I’ve never played Scrabble by myself before, but I’m sure I’ll manage. I’m deciding whether I want to play as two players alternating or just one when Barrett clears his throat behind me.

“What are you doing?” he asks.

I know Barrett well enough by now to know that sometimes his questions come out as accusations even when he doesn’t mean it that way. Now being a perfect example.

“Playing Scrabble.”

“By yourself?”

“Do you want to play?” I ask.

His answer is to sit across from me. I’m surprised that he doesn’t ask to move the board so we’re sitting in proper chairs. My size is more conducive to this seating arrangement than Barrett’s tall frame. Instead, he folds his long legs under the coffee table and rests his back against the sofa behind him.
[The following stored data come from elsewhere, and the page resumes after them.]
/-! Offsets: in BAR0 for a device register, in its window for a PRT or DRN register. -/

/-- R34. -/
abbrev HUB_SIZE_COUNT : Nat := 0x4
/-- R42. -/
abbrev HUB_DEVICE_INDEX : Nat := 0x8
/-- R101. -/
abbrev PRT_ARITH_STATUS : Nat := 0x400
/-- R102. -/
abbrev PRT_TRUNC_COUNT_LO : Nat := 0x408
/-- R102. -/
abbrev PRT_TRUNC_COUNT_HI : Nat := 0x40C
/-- R168. -/
abbrev PRT_CELL_SEL : Nat := 0x500
/-- R169. -/
abbrev PRT_CELL_STATUS : Nat := 0x504
/-- R170. -/
abbrev PRT_CELL_FIRES : Nat := 0x508
/-- R171. -/
abbrev PRT_FABRIC_FAULT : Nat := 0x510
/-- R172. -/
abbrev PRT_STRAY_COUNT : Nat := 0x514
/-- R172. -/
abbrev PRT_LINK_REPLAY_COUNT_LO : Nat := 0x518
/-- R172. -/
abbrev PRT_LINK_REPLAY_COUNT_HI : Nat := 0x51C
/-- R172. -/
abbrev PRT_T1_REISSUE_COUNT_LO : Nat := 0x520
/-- R172. -/
abbrev PRT_T1_REISSUE_COUNT_HI : Nat := 0x524
/-- R172. -/
abbrev PRT_GAP_DISCARD_COUNT : Nat := 0x528
/-- R214. -/
abbrev PRT_VALVE_STATUS : Nat := 0x600
/-- R215. -/
abbrev PRT_VALVE_DROPS : Nat := 0x604
/-- R216. -/
abbrev PRT_VALVE_TIMEOUT : Nat := 0x608
/-- R217. -/
abbrev PRT_VALVE_PEAK : Nat := 0x60C
/-- R269. -/
abbrev PRT_SLOT_STATE : Nat := 0x700
/-- R270. -/
abbrev PRT_SLOT_STOP_ID : Nat := 0x704
/-- R271. -/
abbrev PRT_STOP_LOAD : Nat := 0x720
/-- R272. -/
abbrev PRT_STOP_LOAD_ADDR_LO : Nat := 0x724
/-- R272. -/
abbrev PRT_STOP_LOAD_ADDR_HI : Nat := 0x728
/-- R273. -/
abbrev PRT_STOP_SWITCH : Nat := 0x730
/-- R274. -/
abbrev PRT_STOP_STATUS : Nat := 0x734
/-- R275. -/
abbrev PRT_DRAIN_LAST : Nat := 0x738
/-- R275. -/
abbrev PRT_FLUSH_COUNT : Nat := 0x73C
/-- R275. -/
abbrev PRT_OCCUPANCY : Nat := 0x740
/-- R292. -/
abbrev PRT_BOUND : Nat := 0x800
/-- R294. -/
abbrev PRT_BOUND_STATUS : Nat := 0x840
/-- R294. -/
abbrev PRT_BOUND_VALUE : Nat := 0x844
/-- R310. -/
abbrev PRT_RING_SEL : Nat := 0x900
/-- R311. -/
abbrev PRT_RING_PTRS : Nat := 0x904
/-- R311. -/
abbrev PRT_RING_KEEP : Nat := 0x908
/-- R312. -/
abbrev PRT_RING_STATUS : Nat := 0x90C
/-- R367. -/
abbrev MEM_T2_SEL : Nat := 0x900000
/-- R367. -/
abbrev MEM_T2_STATUS : Nat := 0x900004
/-- R367. -/
abbrev MEM_T2_CE_COUNT_LO : Nat := 0x900008
/-- R367. -/
abbrev MEM_T2_CE_COUNT_HI : Nat := 0x90000C
/-- R367. -/
abbrev MEM_T2_UE_COUNT : Nat := 0x900010
/-- R367. -/
abbrev MEM_T2_UE_ADDR_LO : Nat := 0x900014
/-- R367. -/
abbrev MEM_T2_UE_ADDR_HI : Nat := 0x900018
/-- R367. -/
abbrev MEM_T2_UE_STATUS : Nat := 0x90001C
/-- R367. -/
abbrev MEM_T2_SCRUB : Nat := 0x900020
/-- R367. -/
abbrev MEM_T2_REREAD_COUNT : Nat := 0x900024
/-- R368. -/
abbrev MEM_T3_CONFIG : Nat := 0x900100
/-- R368. -/
abbrev MEM_T3_CE_COUNT : Nat := 0x900110
/-- R368. -/
abbrev MEM_T3_UE_COUNT : Nat := 0x900130
/-- R368. -/
abbrev MEM_T3_UE_ADDR_LO : Nat := 0x900134
/-- R368. -/
abbrev MEM_T3_UE_ADDR_HI : Nat := 0x900138
/-- R368. -/
abbrev MEM_T3_UE_STATUS : Nat := 0x90013C
/-- R368. -/
abbrev MEM_T3_REREAD_COUNT : Nat := 0x900140
/-- R368. -/
abbrev MEM_T3_SCRUB : Nat := 0x900144
/-- R369. -/
abbrev PRT_STEP_REPLAY_COUNT : Nat := 0xA00
/-- R369. -/
abbrev PRT_REPLAY_STATUS : Nat := 0xA04
/-- R369. -/
abbrev PRT_REPLAY_STEP : Nat := 0xA08
/-- R369. -/
abbrev PRT_FRONT_STATUS : Nat := 0xA10
/-- R369. -/
abbrev PRT_FRONT_HELD_COUNT : Nat := 0xA14
/-- R423. -/
abbrev MOV_SEL : Nat := 0x400000
/-- R423. -/
abbrev MOV_CH_STATUS : Nat := 0x400004
/-- R423. -/
abbrev MOV_ERR_STATUS : Nat := 0x400008
/-- R423. -/
abbrev MOV_ERR_ADDR_LO : Nat := 0x40000C
/-- R423. -/
abbrev MOV_ERR_ADDR_HI : Nat := 0x400010
/-- R423. -/
abbrev MOV_ERR_DONE : Nat := 0x400014
/-- R423. -/
abbrev MOV_ERR_TAG : Nat := 0x400018
/-- R423. -/
abbrev MOV_CTRL : Nat := 0x40001C
/-- R423. -/
abbrev MOV_BYTES_LO : Nat := 0x400020
/-- R423. -/
abbrev MOV_BYTES_HI : Nat := 0x400024
/-- R423. -/
abbrev MOV_HALTED : Nat := 0x400100
/-- R423. -/
abbrev MOV_DESC_FAULT_COUNT : Nat := 0x400120
/-- R425. -/
abbrev CHK_IRQ_STATUS : Nat := 0x500000
/-- R425. -/
abbrev CHK_IRQ_ENABLE : Nat := 0x500004
/-- R425. -/
abbrev CHK_SEL : Nat := 0x500008
/-- R425. -/
abbrev CHK_LAST_LO : Nat := 0x50000C
/-- R425. -/
abbrev CHK_LAST_HI : Nat := 0x500010
/-- R425. -/
abbrev CHK_UNIT_STATUS : Nat := 0x500014
/-- R425. -/
abbrev CHK_MISMATCH_COUNT : Nat := 0x500018
/-- R425. -/
abbrev DIG_STATUS : Nat := 0x500100
/-- R425. -/
abbrev DIG_BYTES_LO : Nat := 0x500104
/-- R425. -/
abbrev DIG_BYTES_HI : Nat := 0x500108
/-- R425. -/
abbrev DIG_MISMATCH_COUNT : Nat := 0x50010C
/-- R469. -/
abbrev QUE_SEL : Nat := 0x300000
/-- R469. -/
abbrev QUE_CFG : Nat := 0x300004
/-- R469. -/
abbrev QUE_CAPACITY : Nat := 0x300008
/-- R469. -/
abbrev QUE_MAX_PACKET : Nat := 0x30000C
/-- R469. -/
abbrev QUE_BASE : Nat := 0x300010
/-- R469. -/
abbrev QUE_STATUS : Nat := 0x300014
/-- R469. -/
abbrev QUE_HELD : Nat := 0x300018
/-- R469. -/
abbrev QUE_LEVELS : Nat := 0x30001C
/-- R469. -/
abbrev QUE_STORED_LO : Nat := 0x300020
/-- R469. -/
abbrev QUE_STORED_HI : Nat := 0x300024
/-- R469. -/
abbrev QUE_DROP_COUNT : Nat := 0x300028
/-- R469. -/
abbrev QUE_DUP_COUNT : Nat := 0x30002C
/-- R469. -/
abbrev QUE_MARKER_COUNT : Nat := 0x300030
/-- R469. -/
abbrev QUE_STALL_COUNT : Nat := 0x300034
/-- R469. -/
abbrev QUE_SKIP_COUNT : Nat := 0x300038
/-- R469. -/
abbrev QUE_SKIP_IGNORED : Nat := 0x30003C
/-- R469. -/
abbrev QUE_PENDING_DROPS : Nat := 0x300040
/-- R469. -/
abbrev QUE_PRODUCERS : Nat := 0x300044
/-- R470. -/
abbrev QUE_CARVE_STAGING : Nat := 0x300100
/-- R470. -/
abbrev QUE_CARVE_LULL : Nat := 0x300104
/-- R470. -/
abbrev QUE_CARVE_QUEUES : Nat := 0x300108
/-- R470. -/
abbrev QUE_CARVE_FREE : Nat := 0x30010C
/-- R470. -/
abbrev QUE_CE_COUNT_LO : Nat := 0x300110
/-- R470. -/
abbrev QUE_CE_COUNT_HI : Nat := 0x300114
/-- R470. -/
abbrev QUE_UE_STATUS : Nat := 0x300118
/-- R507. -/
abbrev GAL_ROUTE_SEL : Nat := 0x700000
/-- R507. -/
abbrev GAL_ROUTE_CFG : Nat := 0x700004
/-- R507. -/
abbrev GAL_ROUTE_SCALE : Nat := 0x700008
/-- R507. -/
abbrev GAL_ROUTE_CAP : Nat := 0x70000C
/-- R507. -/
abbrev GAL_ROUTE_INTAKE : Nat := 0x700010
/-- R507. -/
abbrev GAL_ROUTE_MAP_LO : Nat := 0x700014
/-- R507. -/
abbrev GAL_ROUTE_MAP_HI : Nat := 0x700018
/-- R507. -/
abbrev GAL_ROUTE_LISTS_LO : Nat := 0x70001C
/-- R507. -/
abbrev GAL_ROUTE_LISTS_HI : Nat := 0x700020
/-- R507. -/
abbrev GAL_ROUTE_OUT_LO : Nat := 0x700024
/-- R507. -/
abbrev GAL_ROUTE_OUT_HI : Nat := 0x700028
/-- R507. -/
abbrev GAL_ROUTE_COMBINE_LO : Nat := 0x70002C
/-- R507. -/
abbrev GAL_ROUTE_COMBINE_HI : Nat := 0x700030
/-- R507. -/
abbrev GAL_ROUTE_WEIGHTS_LO : Nat := 0x700034
/-- R507. -/
abbrev GAL_ROUTE_WEIGHTS_HI : Nat := 0x700038
/-- R507. -/
abbrev GAL_ROUTE_XSTEP_FIRST : Nat := 0x70003C
/-- R507. -/
abbrev GAL_ROUTE_XSTEP_LAST : Nat := 0x700040
/-- R507. -/
abbrev GAL_ROUTE_CSTEP : Nat := 0x700044
/-- R507. -/
abbrev GAL_ROUTE_STATE : Nat := 0x700048
/-- R508. -/
abbrev GAL_ERROR : Nat := 0x700080
/-- R508. -/
abbrev GAL_ASSIGN_LO : Nat := 0x700084
/-- R508. -/
abbrev GAL_ASSIGN_HI : Nat := 0x700088
/-- R508. -/
abbrev GAL_DROP_COUNT : Nat := 0x70008C
/-- R509. -/
abbrev BRM_CTRL : Nat := 0x700104
/-- R509. -/
abbrev BRM_ETA : Nat := 0x700108
/-- R509. -/
abbrev BRM_STATUS : Nat := 0x70010C
/-- R509. -/
abbrev BRM_TOTAL : Nat := 0x700110
/-- R509. -/
abbrev BRM_BIAS : Nat := 0x710000
/-- R509. -/
abbrev BRM_COUNT : Nat := 0x720000
/-- R564. -/
abbrev DRN_STATUS : Nat := 0x0
/-- R564. -/
abbrev DRN_STEP : Nat := 0x4
/-- R564. -/
abbrev DRN_KV_BASE_LO : Nat := 0x8
/-- R564. -/
abbrev DRN_KV_BASE_HI : Nat := 0xC
/-- R564. -/
abbrev DRN_KV_FRAMES : Nat := 0x10
/-- R564. -/
abbrev DRN_KV_SCALE_LO : Nat := 0x14
/-- R564. -/
abbrev DRN_KV_SCALE_HI : Nat := 0x18
/-- R564. -/
abbrev DRN_KV_FREE : Nat := 0x1C
/-- R564. -/
abbrev DRN_TICKETS : Nat := 0x20
/-- R564. -/
abbrev DRN_PASSES_LO : Nat := 0x24
/-- R564. -/
abbrev DRN_PASSES_HI : Nat := 0x28
/-- R564. -/
abbrev DRN_POSITIONS_LO : Nat := 0x2C
/-- R564. -/
abbrev DRN_POSITIONS_HI : Nat := 0x30
/-- R564. -/
abbrev DRN_SPEC_PROPOSED : Nat := 0x34
/-- R564. -/
abbrev DRN_SPEC_ACCEPTED : Nat := 0x38
/-- R564. -/
abbrev DRN_EXCH_MAX : Nat := 0x3C
/-- R564. -/
abbrev DRN_REPLAY_COUNT : Nat := 0x40
/-- R564. -/
abbrev DRN_REPLAY_STATUS : Nat := 0x44
/-- R564. -/
abbrev DRN_REPLAY_STEP : Nat := 0x48
/-- R564. -/
abbrev DRN_LULL_PAGES : Nat := 0x4C
/-- R593. -/
abbrev MUT_STATUS : Nat := 0x600000
/-- R593. -/
abbrev MUT_ROWS_LO : Nat := 0x600004
/-- R593. -/
abbrev MUT_ROWS_HI : Nat := 0x600008
/-- R593. -/
abbrev MUT_MASKED_ROWS : Nat := 0x60000C
/-- R593. -/
abbrev MUT_VOID_ROWS : Nat := 0x600010
/-- R593. -/
abbrev MUT_EMPTY_COUNT : Nat := 0x600014
/-- R593. -/
abbrev MUT_ERR : Nat := 0x600018
/-- R593. -/
abbrev MUT_PREP_MAX : Nat := 0x60001C
/-- R645. -/
abbrev BRT_PERIOD : Nat := 0x200000
/-- R645. -/
abbrev BRT_SRC : Nat := 0x200004
/-- R645. -/
abbrev BRT_STATUS : Nat := 0x200008
/-- R645. -/
abbrev BRT_NUMBER_LO : Nat := 0x20000C
/-- R645. -/
abbrev BRT_NUMBER_HI : Nat := 0x200010
/-- R645. -/
abbrev BRT_IN_EARLY : Nat := 0x200014
/-- R645. -/
abbrev BRT_IN_MISS : Nat := 0x200018
/-- R645. -/
abbrev BRT_PIN : Nat := 0x20001C
/-- R646. -/
abbrev SCH_ARB_SEL : Nat := 0x200100
/-- R646. -/
abbrev SCH_ARB_BUDGET : Nat := 0x200104
/-- R646. -/
abbrev SCH_AGE_LIMIT : Nat := 0x200114
/-- R646. -/
abbrev SCH_CLOCK_HELD : Nat := 0x200118
/-- R647. -/
abbrev PRT_REG_CTRL : Nat := 0xB00
/-- R647. -/
abbrev PRT_REG_REFILL : Nat := 0xB04
/-- R647. -/
abbrev PRT_REG_CAP : Nat := 0xB08
/-- R647. -/
abbrev PRT_REG_BAL_LO : Nat := 0xB0C
/-- R647. -/
abbrev PRT_REG_BAL_HI : Nat := 0xB10
/-- R647. -/
abbrev PRT_REG_HELD : Nat := 0xB14
/-- R647. -/
abbrev PRT_OWNER : Nat := 0xB80
/-- R647. -/
abbrev PRT_JOB : Nat := 0xB84
/-- R647. -/
abbrev PRT_SCHED_LAST : Nat := 0xB88
/-- R647. -/
abbrev PRT_CARRY_COUNT : Nat := 0xB8C
/-- R647. -/
abbrev PRT_URGENT_COUNT : Nat := 0xB90
/-- R692. -/
abbrev LIB_STATUS : Nat := 0xA04000
/-- R692. -/
abbrev LIB_BASE_LO : Nat := 0xA04004
/-- R692. -/
abbrev LIB_BASE_HI : Nat := 0xA04008
/-- R692. -/
abbrev LIB_BYTES_LO : Nat := 0xA0400C
/-- R692. -/
abbrev LIB_BYTES_HI : Nat := 0xA04010
/-- R692. -/
abbrev LIB_RESCAN : Nat := 0xA04014
/-- R692. -/
abbrev LIB_RESCAN_PASS : Nat := 0xA04018
/-- R692. -/
abbrev LIB_SHARD_ERR : Nat := 0xA0401C
/-- R692. -/
abbrev LIB_FETCH_RETRY_COUNT : Nat := 0xA04020
/-- R692. -/
abbrev LIB_REPAIR_COUNT : Nat := 0xA04024
/-- R692. -/
abbrev LIB_RESCAN_MISMATCH_COUNT : Nat := 0xA04028
/-- R692. -/
abbrev LIB_SHARED_COPIES : Nat := 0xA0402C
/-- R692. -/
abbrev LIB_DEPLOY_SEL : Nat := 0xA04030
/-- R692. -/
abbrev LIB_DEPLOY_STATE : Nat := 0xA04034
/-- R692. -/
abbrev LIB_DEPLOY_CURRENT : Nat := 0xA04038
/-- R692. -/
abbrev LIB_DEPLOY_OLD : Nat := 0xA0403C
/-- R692. -/
abbrev LIB_DEPLOY_PINNED : Nat := 0xA04040
/-- R692. -/
abbrev LIB_DEPLOY_OLD_PINNED : Nat := 0xA04044
/-- R735. -/
abbrev HUB_EVT_SEL : Nat := 0x190
/-- R735. -/
abbrev HUB_EVT_COUNT : Nat := 0x194
/-- R736. -/
abbrev HUB_FN_IRQ : Nat := 0x10
/-- R736. -/
abbrev HUB_APERTa_LO : Nat := 0x100
/-- R736. -/
abbrev HUB_APERTa_HI : Nat := 0x104
/-- R736. -/
abbrev HUB_HOST_ERR : Nat := 0x180
/-- R736. -/
abbrev HUB_HOST_ERR_ADDR_LO : Nat := 0x184
/-- R736. -/
abbrev HUB_HOST_ERR_ADDR_HI : Nat := 0x188
/-- R794. -/
abbrev PLV_DOMAIN_CFG : Nat := 0x800000
/-- R794. -/
abbrev PLV_DOMAIN_ID : Nat := 0x800004
/-- R794. -/
abbrev PLV_MEMBERS : Nat := 0x800008
/-- R794. -/
abbrev PLV_LIVE : Nat := 0x800014
/-- R794. -/
abbrev PLV_DOMAIN_STATUS : Nat := 0x800020
/-- R794. -/
abbrev PLV_TICK_PORTS : Nat := 0x800024
/-- R794. -/
abbrev PLV_TICK_MISS : Nat := 0x800028
/-- R794. -/
abbrev PLV_TICK_SKEW : Nat := 0x80002C
/-- R794. -/
abbrev PLV_MEDIA_CFG : Nat := 0x800030
/-- R795. -/
abbrev PLV_PORT_SEL : Nat := 0x800100
/-- R795. -/
abbrev PLV_PORT_CTRL : Nat := 0x800104
/-- R795. -/
abbrev PLV_PORT_STATUS : Nat := 0x800108
/-- R795. -/
abbrev PLV_PORT_PEER : Nat := 0x80010C
/-- R795. -/
abbrev PLV_PORT_DELAY : Nat := 0x800110
/-- R795. -/
abbrev PLV_FEC_CORR_LO : Nat := 0x800114
/-- R795. -/
abbrev PLV_FEC_CORR_HI : Nat := 0x800118
/-- R795. -/
abbrev PLV_FEC_UNCORR : Nat := 0x80011C
/-- R795. -/
abbrev PLV_REPLAY_COUNT : Nat := 0x800120
/-- R795. -/
abbrev PLV_DOWN_COUNT : Nat := 0x800124
/-- R795. -/
abbrev PLV_PRBS_ERR : Nat := 0x800128
/-- R795. -/
abbrev PLV_SLOT_CONFLICT : Nat := 0x80012C
/-- R795. -/
abbrev PLV_MEDIA_STATUS : Nat := 0x800140
/-- R795. -/
abbrev PLV_MEDIA_LANE : Nat := 0x800144
/-- R795. -/
abbrev PLV_CMIS : Nat := 0x800164
/-- R796. -/
abbrev PLV_CIRC_SEL : Nat := 0x800200
/-- R796. -/
abbrev PLV_CIRC_CFG : Nat := 0x800204
/-- R796. -/
abbrev PLV_CIRC_JOB : Nat := 0x800208
/-- R796. -/
abbrev PLV_CIRC_CMD : Nat := 0x80020C
/-- R796. -/
abbrev PLV_CIRC_BYTES_LO : Nat := 0x800210
/-- R796. -/
abbrev PLV_CIRC_BYTES_HI : Nat := 0x800214
/-- R796. -/
abbrev PLV_SLOT_SEL : Nat := 0x800300
/-- R796. -/
abbrev PLV_SLOT_BANK : Nat := 0x800304
/-- R796. -/
abbrev PLV_SLOT_TBL : Nat := 0x800400
/-- R797. -/
abbrev PLV_TWIN_CFG : Nat := 0x800500
/-- R797. -/
abbrev PLV_TWIN_STATUS : Nat := 0x800504
/-- R797. -/
abbrev PLV_TWIN_MIRROR_LO : Nat := 0x800508
/-- R797. -/
abbrev PLV_TWIN_MIRROR_HI : Nat := 0x80050C
/-- R797. -/
abbrev PLV_TWIN_HB : Nat := 0x800510
/-- R797. -/
abbrev PLV_TAKEOVER_COUNT : Nat := 0x800514
/-- R797. -/
abbrev PLV_ADOPT_FAIL : Nat := 0x800518
/-- R797. -/
abbrev PLV_XMAP_LO : Nat := 0x800600
/-- R797. -/
abbrev PLV_XMAP_HI : Nat := 0x800604
/-- R797. -/
abbrev PLV_XMAP_MISS : Nat := 0x800630
/-- R797. -/
abbrev PLV_XMAP_REFUSED : Nat := 0x800634
/-- R836. -/
abbrev RCU_CAUSE : Nat := 0x100000
/-- R836. -/
abbrev RCU_COUNT_TOTAL : Nat := 0x100004
/-- R836. -/
abbrev RCU_COUNT_SRC : Nat := 0x100008
/-- R836. -/
abbrev RCU_BOOT : Nat := 0x100018
/-- R836. -/
abbrev RCU_CTRL : Nat := 0x10001C
/-- R836. -/
abbrev RCU_VBAK : Nat := 0x100020
/-- R836. -/
abbrev RCU_LAST_BLOCK : Nat := 0x100024
/-- R837. -/
abbrev PMU_STATUS : Nat := 0x100100
/-- R837. -/
abbrev PMU_FCLK_KHZ : Nat := 0x100104
/-- R837. -/
abbrev PMU_DCLK_KHZ : Nat := 0x100108
/-- R837. -/
abbrev PMU_CAP : Nat := 0x10010C
/-- R837. -/
abbrev PMU_DROOP : Nat := 0x100110
/-- R837. -/
abbrev PMU_EVENTS : Nat := 0x100114
/-- R837. -/
abbrev PMU_IRQ : Nat := 0x100118
/-- R837. -/
abbrev PMU_RM_WATCH : Nat := 0x10011C
/-- R837. -/
abbrev PMU_DROOP_COUNT : Nat := 0x100120
/-- R837. -/
abbrev PMU_THROTTLE_COUNT : Nat := 0x100124
/-- R837. -/
abbrev PMU_EMERG_COUNT : Nat := 0x100128
/-- R837. -/
abbrev PMU_VR_SEL : Nat := 0x100140
/-- R837. -/
abbrev PMU_VR_STATUS : Nat := 0x100144
/-- R838. -/
abbrev MGT_BOOT_STATUS : Nat := 0xA00000
/-- R838. -/
abbrev MGT_STRAPS : Nat := 0xA00004
/-- R838. -/
abbrev MGT_CFG_VERSION : Nat := 0xA00008
/-- R838. -/
abbrev MGT_FW_VERSION : Nat := 0xA0000C
/-- R838. -/
abbrev MGT_PART_AVAIL : Nat := 0xA00010
/-- R838. -/
abbrev MGT_HOSTBOOT : Nat := 0xA00020
/-- R864. -/
abbrev MGT_FRING_BASE_LO : Nat := 0xA00200
/-- R864. -/
abbrev MGT_FRING_BASE_HI : Nat := 0xA00204
/-- R864. -/
abbrev MGT_FRING_HEAD : Nat := 0xA00208
/-- R864. -/
abbrev MGT_FRING_STATUS : Nat := 0xA0020C
/-- R864. -/
abbrev MGT_FAULT_CFG : Nat := 0xA00210
/-- R864. -/
abbrev MGT_FAULT_COUNT : Nat := 0xA00214
/-- R864. -/
abbrev MGT_RESTART_COUNT : Nat := 0xA00218
/-- R864. -/
abbrev MGT_KIND_COUNT : Nat := 0xA00220
/-- R864. -/
abbrev MGT_JOB_SEL : Nat := 0xA00240
/-- R864. -/
abbrev MGT_JOB_STATE : Nat := 0xA00244
/-- R864. -/
abbrev MGT_JOB_LAST : Nat := 0xA00248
“What’s with you and word games?” he asks, carefully selecting his tiles. It’s a methodic process so intense I wonder if he’s using those telekinetic powers of his to read the letters on the tiles. Maybe that’s x-ray vision. The concentration of Barrett’s stare makes me think he has both.

“I like words.”

“I can tell.”

I arrange my tiles, moving them around to find out which word option will get me the most points. I think back to last weekend when he ruined my WordIt streak. I’ve decided I don’t want to just beat Barrett. Annihilation would be preferable.

I have a thousand Es which seems annoying at first, but then I discover that I can play the word SQUEEZE using two letters with huge point totals and one happens to land on a double letter score space.

“Thirty-five points! Beat that.” I’m ready to declare victory.

Barrett studies his tiles saying nothing. His long fingers manipulate the tiles, thoroughly feeling them out. I should be used to this by now, but come on. Starting off with a thirty-five-point word in Scrabble is huge.

Ironically, that’s the word that Barrett plays off my last E. HUGE.

“Congratulations,” I say, trying to keep a straight face, “eight points.”

I write down our first-round scores using a piece of paper and pen I found in the box. I’m going to frame this score card and hang it in my apartment.

Which reminds me. “I talked to my landlord yesterday,” I say, arranging my tiles again, looking for another high point word. “I was supposed to be able to move back in next week but she said there were delays.” I lift my eyes toward Barrett. “Do you know anything about that?”

While I’m not entirely anxious to return to the shoe box that is my apartment, especially after living at Barrett’s spacious and luxurious brownstone, I do want to make sure the timeline for completion coincides with me being single again. It would be weird if we broke up and I was still living at his place.

“It’s not ready yet,” he responds. No details, no explanation.

Inspired by Barrett, I play the word HUMDRUM. It earns me a triple letter score and a double word score for a total of thirty-eight points. It also earns me a smile from Barrett.

“Why are you smiling?” I ask. “You’re losing.”

“Am I?”

“Yes to both.” I laugh.

He shrugs.

“You should smile more,” I tell him, an idea forming in my brain. “In fact, I’m going to put it on my list.”

“That seems like a waste.”

“Not at all.” I shake my head. “It’s a great smile.”

“How many times of day would be sufficient?” He’s amused now.

“It doesn’t matter, as long as it’s always directed at me.”